Baum-Welch documentation
Training
Training is performed using the
TrainBaumWelch
function. It takes as arguments a FAR or WFST representing the plaintext, and channel model and a FAR representing the ciphertext.
Normalization strategies
Training takes a template argument argument representing the desired expectation table type. Two types are available. The state expectation table normalizes so that all arcs leaving a state sum to semiring one. The state/input-label expectation table normalizes so that the weights of all arcs leaving a state with the same input label sum to semiring one; this is arguably the most intuitive normalization strategy and so it used as the default.
Semirings and count collection strategies
Training function is controlled in part by the arc type of the inputs.
In a semiring without the
path property, like the log semiring, the E-step sums over all state sequences and thus performs true Baum-Welch training. In the case the input is a FST language model with backoffs, attach a $\phi$-matcher (
fstspecial --fst_type phi
) to ensure proper interpretation.
In a semiring with the path property, like the tropical semiring, the E-step sums over only the most likely state sequence, an approximation known as
Viterbi training (Brown et al. 1993:293). In the case the input is an FST language model with backoffs, backoffs can be encoded exactly using a $\phi$-matcher or approximated by $\epsilon$ using the default matcher. In practice, Baum-Welch training is slightly slower than Viterbi training, though somewhat more accurate (Jansche 2003).
Options
TrainBaumWelch
takes an struct representing options for training. These define the size of the batch, the maximum number of iterations for training, the learning rate $$\alpha$$, and the comparison/quantization $$\delta$$ used to detect convergence.
Since expectation maximization training is only locally optimal,
random (re)starts can be used to avoid local minima. For particularly difficult problems, it may be beneficial to perform a very large number of random starts (e.g., Berg-Kilpatrick and Klein 2013). In this library, we randomly initialize weights by sampling from the uniform distribution $(\delta, 1]$ in the real numbers and then mapping these values onto the appropriate values in the desired semiring.
RandomizeBaumWelch
can be used to generate random restarts.
References
Berg-Kilpatrick, T., and Klein, D. 2013. Decipherment with a million random
restarts. In _Proceedings of the 2013 Conference on Empirical Methods in Natural
Language Processing_, pages 874-878. Seattle.

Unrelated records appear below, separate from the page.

/-! ## setClist -/

@[simp] theorem State.setClist_pending (s : State) (n : Nat) (x : CList) : (s.setClist n x).pending = s.pending := id rfl
@[simp] theorem State.setClist_devTime (s : State) (n : Nat) (x : CList) : (s.setClist n x).devTime = s.devTime := id rfl
@[simp] theorem State.setClist_bootGen (s : State) (n : Nat) (x : CList) : (s.setClist n x).bootGen = s.bootGen := id rfl
@[simp] theorem State.setClist_freeIdx (s : State) (n : Nat) (x : CList) : (s.setClist n x).freeIdx = s.freeIdx := id rfl
@[simp] theorem State.setClist_regs (s : State) (n : Nat) (x : CList) : (s.setClist n x).regs = s.regs := id rfl
@[simp] theorem State.setClist_hiLatch (s : State) (n : Nat) (x : CList) : (s.setClist n x).hiLatch = s.hiLatch := id rfl
@[simp] theorem State.setClist_tick (s : State) (n : Nat) (x : CList) : (s.setClist n x).tick = s.tick := id rfl
@[simp] theorem State.setClist_idleT (s : State) (n : Nat) (x : CList) : (s.setClist n x).idleT = s.idleT := id rfl
@[simp] theorem State.setClist_slew (s : State) (n : Nat) (x : CList) : (s.setClist n x).slew = s.slew := id rfl
@[simp] theorem State.setClist_reports (s : State) (n : Nat) (x : CList) : (s.setClist n x).reports = s.reports := id rfl
@[simp] theorem State.setClist_causes (s : State) (n : Nat) (x : CList) : (s.setClist n x).causes = s.causes := id rfl
@[simp] theorem State.setClist_expls (s : State) (n : Nat) (x : CList) : (s.setClist n x).expls = s.expls := id rfl
@[simp] theorem State.setClist_events (s : State) (n : Nat) (x : CList) : (s.setClist n x).events = s.events := id rfl
@[simp] theorem State.setClist_axes (s : State) (n : Nat) (x : CList) : (s.setClist n x).axes = s.axes := id rfl
@[simp] theorem State.setClist_gens (s : State) (n : Nat) (x : CList) : (s.setClist n x).gens = s.gens := id rfl
@[simp] theorem State.setClist_clist (s : State) (n : Nat) (x : CList) (j : Nat) :
    (s.setClist n x).clist j = if j = n then x else s.clist j := sget_sset _ _ _ _ _
@[simp] theorem State.setClist_pins (s : State) (n : Nat) (x : CList) : (s.setClist n x).pins = s.pins := id rfl
@[simp] theorem State.setClist_pairs (s : State) (n : Nat) (x : CList) : (s.setClist n x).pairs = s.pairs := id rfl
@[simp] theorem State.setClist_trigIns (s : State) (n : Nat) (x : CList) : (s.setClist n x).trigIns = s.trigIns := id rfl
@[simp] theorem State.setClist_sched (s : State) (n : Nat) (x : CList) : (s.setClist n x).sched = s.sched := id rfl
@[simp] theorem State.setClist_lanes (s : State) (n : Nat) (x : CList) : (s.setClist n x).lanes = s.lanes := id rfl
@[simp] theorem State.setClist_bonds (s : State) (n : Nat) (x : CList) : (s.setClist n x).bonds = s.bonds := id rfl
@[simp] theorem State.setClist_cams (s : State) (n : Nat) (x : CList) : (s.setClist n x).cams = s.cams := id rfl
@[simp] theorem State.setClist_pipes (s : State) (n : Nat) (x : CList) : (s.setClist n x).pipes = s.pipes := id rfl
@[simp] theorem State.setClist_asys (s : State) (n : Nat) (x : CList) : (s.setClist n x).asys = s.asys := id rfl
@[simp] theorem State.setClist_views (s : State) (n : Nat) (x : CList) : (s.setClist n x).views = s.views := id rfl
@[simp] theorem State.setClist_pages (s : State) (n : Nat) (x : CList) : (s.setClist n x).pages = s.pages := id rfl
@[simp] theorem State.setClist_crus (s : State) (n : Nat) (x : CList) : (s.setClist n x).crus = s.crus := id rfl
@[simp] theorem State.setClist_rings (s : State) (n : Nat) (x : CList) : (s.setClist n x).rings = s.rings := id rfl
@[simp] theorem State.setClist_xfers (s : State) (n : Nat) (x : CList) : (s.setClist n x).xfers = s.xfers := id rfl
@[simp] theorem State.setClist_host (s : State) (n : Nat) (x : CList) : (s.setClist n x).host = s.host := id rfl
@[simp] theorem State.setClist_noz (s : State) (n : Nat) (x : CList) : (s.setClist n x).noz = s.noz := id rfl
@[simp] theorem State.setClist_nbanks (s : State) (n : Nat) (x : CList) : (s.setClist n x).nbanks = s.nbanks := id rfl
@[simp] theorem State.setClist_twin (s : State) (n : Nat) (x : CList) : (s.setClist n x).twin = s.twin := id rfl
@[simp] theorem State.setClist_memx (s : State) (n : Nat) (x : CList) : (s.setClist n x).memx = s.memx := id rfl
@[simp] theorem State.setClist_chans (s : State) (n : Nat) (x : CList) : (s.setClist n x).chans = s.chans := id rfl
@[simp] theorem State.setClist_engines (s : State) (n : Nat) (x : CList) : (s.setClist n x).engines = s.engines := id rfl
@[simp] theorem State.setClist_mboxes (s : State) (n : Nat) (x : CList) : (s.setClist n x).mboxes = s.mboxes := id rfl
@[simp] theorem State.setClist_bench (s : State) (n : Nat) (x : CList) : (s.setClist n x).bench = s.bench := id rfl
@[simp] theorem State.setClist_clk (s : State) (n : Nat) (x : CList) : (s.setClist n x).clk = s.clk := id rfl
@[simp] theorem State.setClist_pwr (s : State) (n : Nat) (x : CList) : (s.setClist n x).pwr = s.pwr := id rfl
@[simp] theorem State.setClist_touch (s : State) (n : Nat) (x : CList) : (s.setClist n x).touch = s.touch := id rfl
@[simp] theorem State.setClist_boot (s : State) (n : Nat) (x : CList) : (s.setClist n x).boot = s.boot := id rfl
@[simp] theorem State.setClist_devMem (s : State) (n : Nat) (x : CList) : (s.setClist n x).devMem = s.devMem := id rfl
@[simp] theorem State.setClist_hostMem (s : State) (n : Nat) (x : CList) : (s.setClist n x).hostMem = s.hostMem := id rfl
@[simp] theorem State.setClist_parts (s : State) (n : Nat) (x : CList) : (s.setClist n x).parts = s.parts := id rfl
@[simp] theorem State.setClist_out (s : State) (n : Nat) (x : CList) : (s.setClist n x).out = s.out := id rfl
@[simp] theorem State.setClist_rd (s : State) (n : Nat) (x : CList) (j : Nat) : (s.setClist n x).rd j = s.rd j := id rfl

Brown, P., Della Pietra, S. A., Della Pietra, V. J., and Mercer, R. L. 1993. The
mathematics of statistical machine translation: parameter estimation.

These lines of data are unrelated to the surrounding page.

/-! ## publish -/

@[simp] theorem State.publish_pending (s : State) (ch : Nat) : (s.publish ch).pending = s.pending := by
  unfold State.publish; split <;> rfl
@[simp] theorem State.publish_devTime (s : State) (ch : Nat) : (s.publish ch).devTime = s.devTime := by
  unfold State.publish; split <;> rfl
@[simp] theorem State.publish_bootGen (s : State) (ch : Nat) : (s.publish ch).bootGen = s.bootGen := by
  unfold State.publish; split <;> rfl
@[simp] theorem State.publish_freeIdx (s : State) (ch : Nat) : (s.publish ch).freeIdx = s.freeIdx := by
  unfold State.publish; split <;> rfl
@[simp] theorem State.publish_regs (s : State) (ch : Nat) : (s.publish ch).regs = s.regs := by
  unfold State.publish; split <;> rfl
@[simp] theorem State.publish_hiLatch (s : State) (ch : Nat) : (s.publish ch).hiLatch = s.hiLatch := by
  unfold State.publish; split <;> rfl
@[simp] theorem State.publish_tick (s : State) (ch : Nat) : (s.publish ch).tick = s.tick := by
  unfold State.publish; split <;> rfl
@[simp] theorem State.publish_idleT (s : State) (ch : Nat) : (s.publish ch).idleT = s.idleT := by
  unfold State.publish; split <;> rfl
@[simp] theorem State.publish_slew (s : State) (ch : Nat) : (s.publish ch).slew = s.slew := by
  unfold State.publish; split <;> rfl
@[simp] theorem State.publish_reports (s : State) (ch : Nat) : (s.publish ch).reports = s.reports := by
  unfold State.publish; split <;> rfl
@[simp] theorem State.publish_causes (s : State) (ch : Nat) : (s.publish ch).causes = s.causes := by
  unfold State.publish; split <;> rfl
@[simp] theorem State.publish_expls (s : State) (ch : Nat) : (s.publish ch).expls = s.expls := by
  unfold State.publish; split <;> rfl
@[simp] theorem State.publish_axes (s : State) (ch : Nat) : (s.publish ch).axes = s.axes := by
  unfold State.publish; split <;> rfl
@[simp] theorem State.publish_gens (s : State) (ch : Nat) : (s.publish ch).gens = s.gens := by
  unfold State.publish; split <;> rfl
@[simp] theorem State.publish_lists (s : State) (ch : Nat) : (s.publish ch).lists = s.lists := by
  unfold State.publish; split <;> rfl
@[simp] theorem State.publish_pins (s : State) (ch : Nat) : (s.publish ch).pins = s.pins := by
  unfold State.publish; split <;> rfl
@[simp] theorem State.publish_pairs (s : State) (ch : Nat) : (s.publish ch).pairs = s.pairs := by
  unfold State.publish; split <;> rfl
@[simp] theorem State.publish_trigIns (s : State) (ch : Nat) : (s.publish ch).trigIns = s.trigIns := by
  unfold State.publish; split <;> rfl
@[simp] theorem State.publish_sched (s : State) (ch : Nat) : (s.publish ch).sched = s.sched := by
  unfold State.publish; split <;> rfl
@[simp] theorem State.publish_lanes (s : State) (ch : Nat) : (s.publish ch).lanes = s.lanes := by
  unfold State.publish; split <;> rfl
@[simp] theorem State.publish_bonds (s : State) (ch : Nat) : (s.publish ch).bonds = s.bonds := by
  unfold State.publish; split <;> rfl
@[simp] theorem State.publish_cams (s : State) (ch : Nat) : (s.publish ch).cams = s.cams := by
  unfold State.publish; split <;> rfl
@[simp] theorem State.publish_pipes (s : State) (ch : Nat) : (s.publish ch).pipes = s.pipes := by
  unfold State.publish; split <;> rfl
@[simp] theorem State.publish_asys (s : State) (ch : Nat) : (s.publish ch).asys = s.asys := by
  unfold State.publish; split <;> rfl
@[simp] theorem State.publish_views (s : State) (ch : Nat) : (s.publish ch).views = s.views := by
  unfold State.publish; split <;> rfl
@[simp] theorem State.publish_pages (s : State) (ch : Nat) : (s.publish ch).pages = s.pages := by
  unfold State.publish; split <;> rfl
@[simp] theorem State.publish_crus (s : State) (ch : Nat) : (s.publish ch).crus = s.crus := by
  unfold State.publish; split <;> rfl
@[simp] theorem State.publish_rings (s : State) (ch : Nat) : (s.publish ch).rings = s.rings := by
  unfold State.publish; split <;> rfl
@[simp] theorem State.publish_xfers (s : State) (ch : Nat) : (s.publish ch).xfers = s.xfers := by
  unfold State.publish; split <;> rfl
@[simp] theorem State.publish_host (s : State) (ch : Nat) : (s.publish ch).host = s.host := by
  unfold State.publish; split <;> rfl
@[simp] theorem State.publish_noz (s : State) (ch : Nat) : (s.publish ch).noz = s.noz := by
  unfold State.publish; split <;> rfl
@[simp] theorem State.publish_nbanks (s : State) (ch : Nat) : (s.publish ch).nbanks = s.nbanks := by
  unfold State.publish; split <;> rfl
@[simp] theorem State.publish_twin (s : State) (ch : Nat) : (s.publish ch).twin = s.twin := by
  unfold State.publish; split <;> rfl
@[simp] theorem State.publish_memx (s : State) (ch : Nat) : (s.publish ch).memx = s.memx := by
  unfold State.publish; split <;> rfl
@[simp] theorem State.publish_chans (s : State) (ch : Nat) : (s.publish ch).chans = s.chans := by
  unfold State.publish; split <;> rfl
@[simp] theorem State.publish_engines (s : State) (ch : Nat) : (s.publish ch).engines = s.engines := by
  unfold State.publish; split <;> rfl
@[simp] theorem State.publish_mboxes (s : State) (ch : Nat) : (s.publish ch).mboxes = s.mboxes := by
  unfold State.publish; split <;> rfl
@[simp] theorem State.publish_bench (s : State) (ch : Nat) : (s.publish ch).bench = s.bench := by
  unfold State.publish; split <;> rfl
@[simp] theorem State.publish_clk (s : State) (ch : Nat) : (s.publish ch).clk = s.clk := by
  unfold State.publish; split <;> rfl
@[simp] theorem State.publish_pwr (s : State) (ch : Nat) : (s.publish ch).pwr = s.pwr := by
  unfold State.publish; split <;> rfl
@[simp] theorem State.publish_touch (s : State) (ch : Nat) : (s.publish ch).touch = s.touch := by
  unfold State.publish; split <;> rfl
@[simp] theorem State.publish_boot (s : State) (ch : Nat) : (s.publish ch).boot = s.boot := by
  unfold State.publish; split <;> rfl
@[simp] theorem State.publish_devMem (s : State) (ch : Nat) : (s.publish ch).devMem = s.devMem := by
  unfold State.publish; split <;> rfl
@[simp] theorem State.publish_hostMem (s : State) (ch : Nat) : (s.publish ch).hostMem = s.hostMem := by
  unfold State.publish; split <;> rfl
@[simp] theorem State.publish_parts (s : State) (ch : Nat) : (s.publish ch).parts = s.parts := by
  unfold State.publish; split <;> rfl
@[simp] theorem State.publish_out (s : State) (ch : Nat) : (s.publish ch).out = s.out := by
  unfold State.publish; split <;> rfl
@[simp] theorem State.publish_units (s : State) (ch : Nat) :
    (∀ j, (s.publish ch).axis j = s.axis j) ∧ (∀ j, (s.publish ch).gen j = s.gen j) ∧
    (∀ j, (s.publish ch).clist j = s.clist j) ∧ (∀ j, (s.publish ch).pin j = s.pin j) ∧
    (∀ j, (s.publish ch).pair j = s.pair j) ∧ (∀ j, (s.publish ch).trigIn j = s.trigIn j) ∧
    (∀ j, (s.publish ch).lane j = s.lane j) ∧ (∀ j, (s.publish ch).bond j = s.bond j) ∧
    (∀ j, (s.publish ch).cam j = s.cam j) ∧ (∀ j, (s.publish ch).pipe j = s.pipe j) ∧
    (∀ j, (s.publish ch).asy j = s.asy j) ∧ (∀ j, (s.publish ch).view j = s.view j) ∧
    (∀ j, (s.publish ch).pageSlot j = s.pageSlot j) ∧ (∀ j, (s.publish ch).cru j = s.cru j) ∧
    (∀ j, (s.publish ch).mbox j = s.mbox j) ∧ (∀ j, (s.publish ch).xferQ j = s.xferQ j) ∧
    (∀ j, (s.publish ch).part j = s.part j) ∧ (∀ j, (s.publish ch).chan j = s.chan j) ∧
    (∀ j, (s.publish ch).engine j = s.engine j) ∧ (∀ j, (s.publish ch).nbank j = s.nbank j) ∧
    (∀ i j, (s.publish ch).ring i j = s.ring i j) := by
  simp only [State.axis, State.gen, State.clist, State.pin, State.pair, State.trigIn, State.lane, State.bond, State.cam, State.pipe, State.asy, State.view, State.pageSlot, State.cru, State.mbox, State.xferQ, State.part, State.chan, State.engine, State.nbank, State.ring,
    State.publish_axes, State.publish_gens, State.publish_lists, State.publish_pins, State.publish_pairs, State.publish_trigIns, State.publish_lanes, State.publish_bonds, State.publish_cams, State.publish_pipes, State.publish_asys, State.publish_views, State.publish_pages, State.publish_crus, State.publish_mboxes, State.publish_xfers, State.publish_parts, State.publish_chans, State.publish_engines, State.publish_nbanks, State.publish_rings, implies_true, and_self]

Computational Linguistics 19(2): 263-311.
Dempster, A. P., Laird, N. M., and Rubin, D. B. 1977. Maximum likelihood from
incomplete data via the EM algorithm. _Journal of the Royal Statistical Society,
Series B_, 39(1): 1-38.
Hart, P. E., Nilsson, N. J., Raphael, B. 1968. A formal basis for the heuristic
determination of minimal cost paths. _IEEE Transactions on Systems Science and
Cybernetics_ 4(2): 100-107.
Jansche, M. 2003. Inference of string mappings for language technology. Doctoral
dissertation, Ohio State University.
Knight, K., Nair, A., Rashod, N., and Yamada, K. 2006. Unsupervised analysis for
decipherment problems. _Proceedings of the COLING/ACL 2006 Main Conference
Poster Sessions_, pages 499-506. Sydney.
Liang, P., and Klein, D. 2009. Online EM for unsupervised models. In
_Proceedings of Human Language Technologies: The 2009 Annual Conference of the
North American Chapter of the Association for Computational Linguistics_, pages
611-619. Boulder.
Novak, J. R., Minematsu, N., and Hirose, K. 2012. WFST-based grapheme-to-phoneme
conversion: Open source tools for alignment, model-building and decoding.
_Proceedings of the 10th International Workshop on Finite State Methods and
Natural Language Processing_, pages 45-49. Donostia–San Sebastián.
Novak, J. R., Minematsu, N., and Hirose, K. 2016. Phonetisaurus: exploring
grapheme-to-phoneme conversion with joint n-gram models in the WFST framework.
Natural Language Engineering 22(6): 907-938.